→ **How to complete this task**
Find the line containing "def Attn.record (a" in the records below. Copy exactly that line and each one after it, ending at the line containing "s.setAttn (s.attn.raise e", and nothing more.

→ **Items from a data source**

*** Begin section ***

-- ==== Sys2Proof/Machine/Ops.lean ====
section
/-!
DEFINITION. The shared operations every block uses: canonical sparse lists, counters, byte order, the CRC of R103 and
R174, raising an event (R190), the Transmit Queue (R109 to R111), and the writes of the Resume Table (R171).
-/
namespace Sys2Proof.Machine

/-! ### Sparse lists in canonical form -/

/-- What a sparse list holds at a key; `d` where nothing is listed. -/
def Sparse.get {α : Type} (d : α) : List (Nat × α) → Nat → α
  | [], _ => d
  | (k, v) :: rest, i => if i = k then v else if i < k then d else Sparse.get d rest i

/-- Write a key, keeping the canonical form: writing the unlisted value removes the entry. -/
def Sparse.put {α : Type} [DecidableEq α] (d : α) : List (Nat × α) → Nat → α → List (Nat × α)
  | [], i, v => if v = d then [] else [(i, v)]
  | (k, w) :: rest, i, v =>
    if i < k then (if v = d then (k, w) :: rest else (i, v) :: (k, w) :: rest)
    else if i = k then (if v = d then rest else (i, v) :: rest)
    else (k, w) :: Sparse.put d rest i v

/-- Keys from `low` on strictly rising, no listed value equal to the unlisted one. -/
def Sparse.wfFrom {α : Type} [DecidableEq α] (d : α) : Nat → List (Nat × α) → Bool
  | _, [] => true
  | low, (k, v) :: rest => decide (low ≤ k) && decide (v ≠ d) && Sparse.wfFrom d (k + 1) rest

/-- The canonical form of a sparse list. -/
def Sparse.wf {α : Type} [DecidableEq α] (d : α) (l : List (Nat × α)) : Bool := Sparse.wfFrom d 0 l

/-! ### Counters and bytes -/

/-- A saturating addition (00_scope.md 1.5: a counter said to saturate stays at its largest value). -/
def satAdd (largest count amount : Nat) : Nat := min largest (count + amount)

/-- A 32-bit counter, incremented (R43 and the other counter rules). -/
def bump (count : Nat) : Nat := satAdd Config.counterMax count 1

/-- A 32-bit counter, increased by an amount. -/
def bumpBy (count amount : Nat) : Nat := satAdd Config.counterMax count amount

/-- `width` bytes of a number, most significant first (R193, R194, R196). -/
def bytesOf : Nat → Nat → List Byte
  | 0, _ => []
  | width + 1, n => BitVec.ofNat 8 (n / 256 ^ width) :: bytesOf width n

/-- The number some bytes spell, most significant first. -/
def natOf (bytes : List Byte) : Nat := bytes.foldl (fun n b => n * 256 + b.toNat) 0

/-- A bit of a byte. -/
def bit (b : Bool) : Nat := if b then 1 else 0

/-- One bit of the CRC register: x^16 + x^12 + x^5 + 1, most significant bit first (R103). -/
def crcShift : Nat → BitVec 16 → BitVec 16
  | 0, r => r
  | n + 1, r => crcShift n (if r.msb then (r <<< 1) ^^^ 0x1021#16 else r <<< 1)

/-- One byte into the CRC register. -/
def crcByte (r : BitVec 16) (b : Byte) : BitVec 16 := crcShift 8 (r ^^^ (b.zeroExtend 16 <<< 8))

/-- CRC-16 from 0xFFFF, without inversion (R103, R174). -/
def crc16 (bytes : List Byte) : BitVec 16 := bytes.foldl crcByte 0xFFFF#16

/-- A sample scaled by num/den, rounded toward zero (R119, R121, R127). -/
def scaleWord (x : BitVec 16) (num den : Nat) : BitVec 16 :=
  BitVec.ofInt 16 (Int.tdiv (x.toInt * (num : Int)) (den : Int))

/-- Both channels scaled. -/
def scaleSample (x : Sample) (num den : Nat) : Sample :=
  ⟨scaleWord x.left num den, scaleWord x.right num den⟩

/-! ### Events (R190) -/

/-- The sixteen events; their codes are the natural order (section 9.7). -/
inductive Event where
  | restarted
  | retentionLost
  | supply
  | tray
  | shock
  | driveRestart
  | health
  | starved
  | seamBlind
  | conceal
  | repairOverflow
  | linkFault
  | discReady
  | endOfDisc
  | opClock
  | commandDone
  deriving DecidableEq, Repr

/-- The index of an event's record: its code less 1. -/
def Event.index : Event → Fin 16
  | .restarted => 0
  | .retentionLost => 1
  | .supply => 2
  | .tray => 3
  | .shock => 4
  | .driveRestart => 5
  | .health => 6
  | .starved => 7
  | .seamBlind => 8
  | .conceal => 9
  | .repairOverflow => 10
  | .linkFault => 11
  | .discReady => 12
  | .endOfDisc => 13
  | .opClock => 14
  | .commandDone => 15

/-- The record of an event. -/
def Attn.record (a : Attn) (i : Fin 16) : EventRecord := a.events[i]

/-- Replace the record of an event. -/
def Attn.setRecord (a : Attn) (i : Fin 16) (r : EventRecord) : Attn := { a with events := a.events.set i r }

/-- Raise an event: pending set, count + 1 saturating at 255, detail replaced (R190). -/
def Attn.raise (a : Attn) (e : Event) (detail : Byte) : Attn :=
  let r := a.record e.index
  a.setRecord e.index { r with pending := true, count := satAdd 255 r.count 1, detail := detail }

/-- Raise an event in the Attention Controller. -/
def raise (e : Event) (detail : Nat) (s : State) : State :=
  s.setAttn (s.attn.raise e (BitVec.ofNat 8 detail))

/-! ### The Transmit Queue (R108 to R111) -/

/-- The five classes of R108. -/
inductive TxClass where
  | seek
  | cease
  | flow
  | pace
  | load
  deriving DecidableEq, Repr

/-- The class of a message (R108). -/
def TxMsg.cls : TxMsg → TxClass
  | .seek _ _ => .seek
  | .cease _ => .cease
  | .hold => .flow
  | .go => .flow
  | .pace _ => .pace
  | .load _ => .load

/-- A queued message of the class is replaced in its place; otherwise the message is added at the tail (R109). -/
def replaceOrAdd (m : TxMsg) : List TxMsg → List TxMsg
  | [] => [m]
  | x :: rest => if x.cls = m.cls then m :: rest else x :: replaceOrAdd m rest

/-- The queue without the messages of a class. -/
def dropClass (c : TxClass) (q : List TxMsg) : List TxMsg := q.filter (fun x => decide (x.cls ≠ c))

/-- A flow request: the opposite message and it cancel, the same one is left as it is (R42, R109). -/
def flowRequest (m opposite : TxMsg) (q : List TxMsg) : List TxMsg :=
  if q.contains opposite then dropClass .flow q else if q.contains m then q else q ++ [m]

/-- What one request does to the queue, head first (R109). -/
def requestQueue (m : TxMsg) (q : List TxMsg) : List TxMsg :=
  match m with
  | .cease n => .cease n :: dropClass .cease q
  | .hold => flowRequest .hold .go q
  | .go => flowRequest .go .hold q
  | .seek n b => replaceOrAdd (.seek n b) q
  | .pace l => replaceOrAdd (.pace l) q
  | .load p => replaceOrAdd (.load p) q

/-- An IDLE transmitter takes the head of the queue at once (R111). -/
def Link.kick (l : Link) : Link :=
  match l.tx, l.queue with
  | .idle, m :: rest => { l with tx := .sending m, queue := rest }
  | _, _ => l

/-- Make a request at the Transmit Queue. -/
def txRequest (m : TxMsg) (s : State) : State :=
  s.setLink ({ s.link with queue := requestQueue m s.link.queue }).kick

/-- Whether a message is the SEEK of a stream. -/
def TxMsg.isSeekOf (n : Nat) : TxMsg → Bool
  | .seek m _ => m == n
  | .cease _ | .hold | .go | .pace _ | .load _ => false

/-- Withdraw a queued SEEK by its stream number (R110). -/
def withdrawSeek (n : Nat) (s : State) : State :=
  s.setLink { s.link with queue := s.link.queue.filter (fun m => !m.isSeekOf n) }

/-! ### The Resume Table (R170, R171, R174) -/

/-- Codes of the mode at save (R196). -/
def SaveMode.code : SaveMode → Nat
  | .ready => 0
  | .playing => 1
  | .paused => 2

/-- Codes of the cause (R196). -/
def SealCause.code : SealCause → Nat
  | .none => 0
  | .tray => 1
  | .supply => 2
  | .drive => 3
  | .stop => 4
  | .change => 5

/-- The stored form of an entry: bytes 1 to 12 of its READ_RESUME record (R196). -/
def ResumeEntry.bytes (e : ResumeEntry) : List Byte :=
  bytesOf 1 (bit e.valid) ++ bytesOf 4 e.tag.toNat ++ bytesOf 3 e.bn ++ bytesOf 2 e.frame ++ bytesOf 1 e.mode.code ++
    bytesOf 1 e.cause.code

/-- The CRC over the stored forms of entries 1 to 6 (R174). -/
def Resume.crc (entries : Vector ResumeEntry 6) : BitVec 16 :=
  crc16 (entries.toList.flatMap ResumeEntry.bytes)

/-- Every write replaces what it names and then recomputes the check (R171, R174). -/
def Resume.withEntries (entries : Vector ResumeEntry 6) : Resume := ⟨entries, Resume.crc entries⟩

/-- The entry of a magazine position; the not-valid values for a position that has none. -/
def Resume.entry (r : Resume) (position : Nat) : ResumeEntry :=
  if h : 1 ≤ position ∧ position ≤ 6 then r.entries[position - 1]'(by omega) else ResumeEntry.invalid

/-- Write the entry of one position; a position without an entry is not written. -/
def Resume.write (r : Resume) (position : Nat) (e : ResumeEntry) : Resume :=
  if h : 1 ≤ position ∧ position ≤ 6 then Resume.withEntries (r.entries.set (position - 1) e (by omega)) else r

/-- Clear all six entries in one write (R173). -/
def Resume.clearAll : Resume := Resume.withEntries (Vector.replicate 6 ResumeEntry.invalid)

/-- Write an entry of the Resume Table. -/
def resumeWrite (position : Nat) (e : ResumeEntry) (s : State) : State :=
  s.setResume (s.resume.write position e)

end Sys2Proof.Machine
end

*** End section ***

→ **Finished task**
def Attn.record (a : Attn) (i : Fin 16) : EventRecord := a.events[i]

/-- Replace the record of an event. -/
def Attn.setRecord (a : Attn) (i : Fin 16) (r : EventRecord) : Attn := { a with events := a.events.set i r }

/-- Raise an event: pending set, count + 1 saturating at 255, detail replaced (R190). -/
def Attn.raise (a : Attn) (e : Event) (detail : Byte) : Attn :=
  let r := a.record e.index
  a.setRecord e.index { r with pending := true, count := satAdd 255 r.count 1, detail := detail }

/-- Raise an event in the Attention Controller. -/
def raise (e : Event) (detail : Nat) (s : State) : State :=
  s.setAttn (s.attn.raise e (BitVec.ofNat 8 detail))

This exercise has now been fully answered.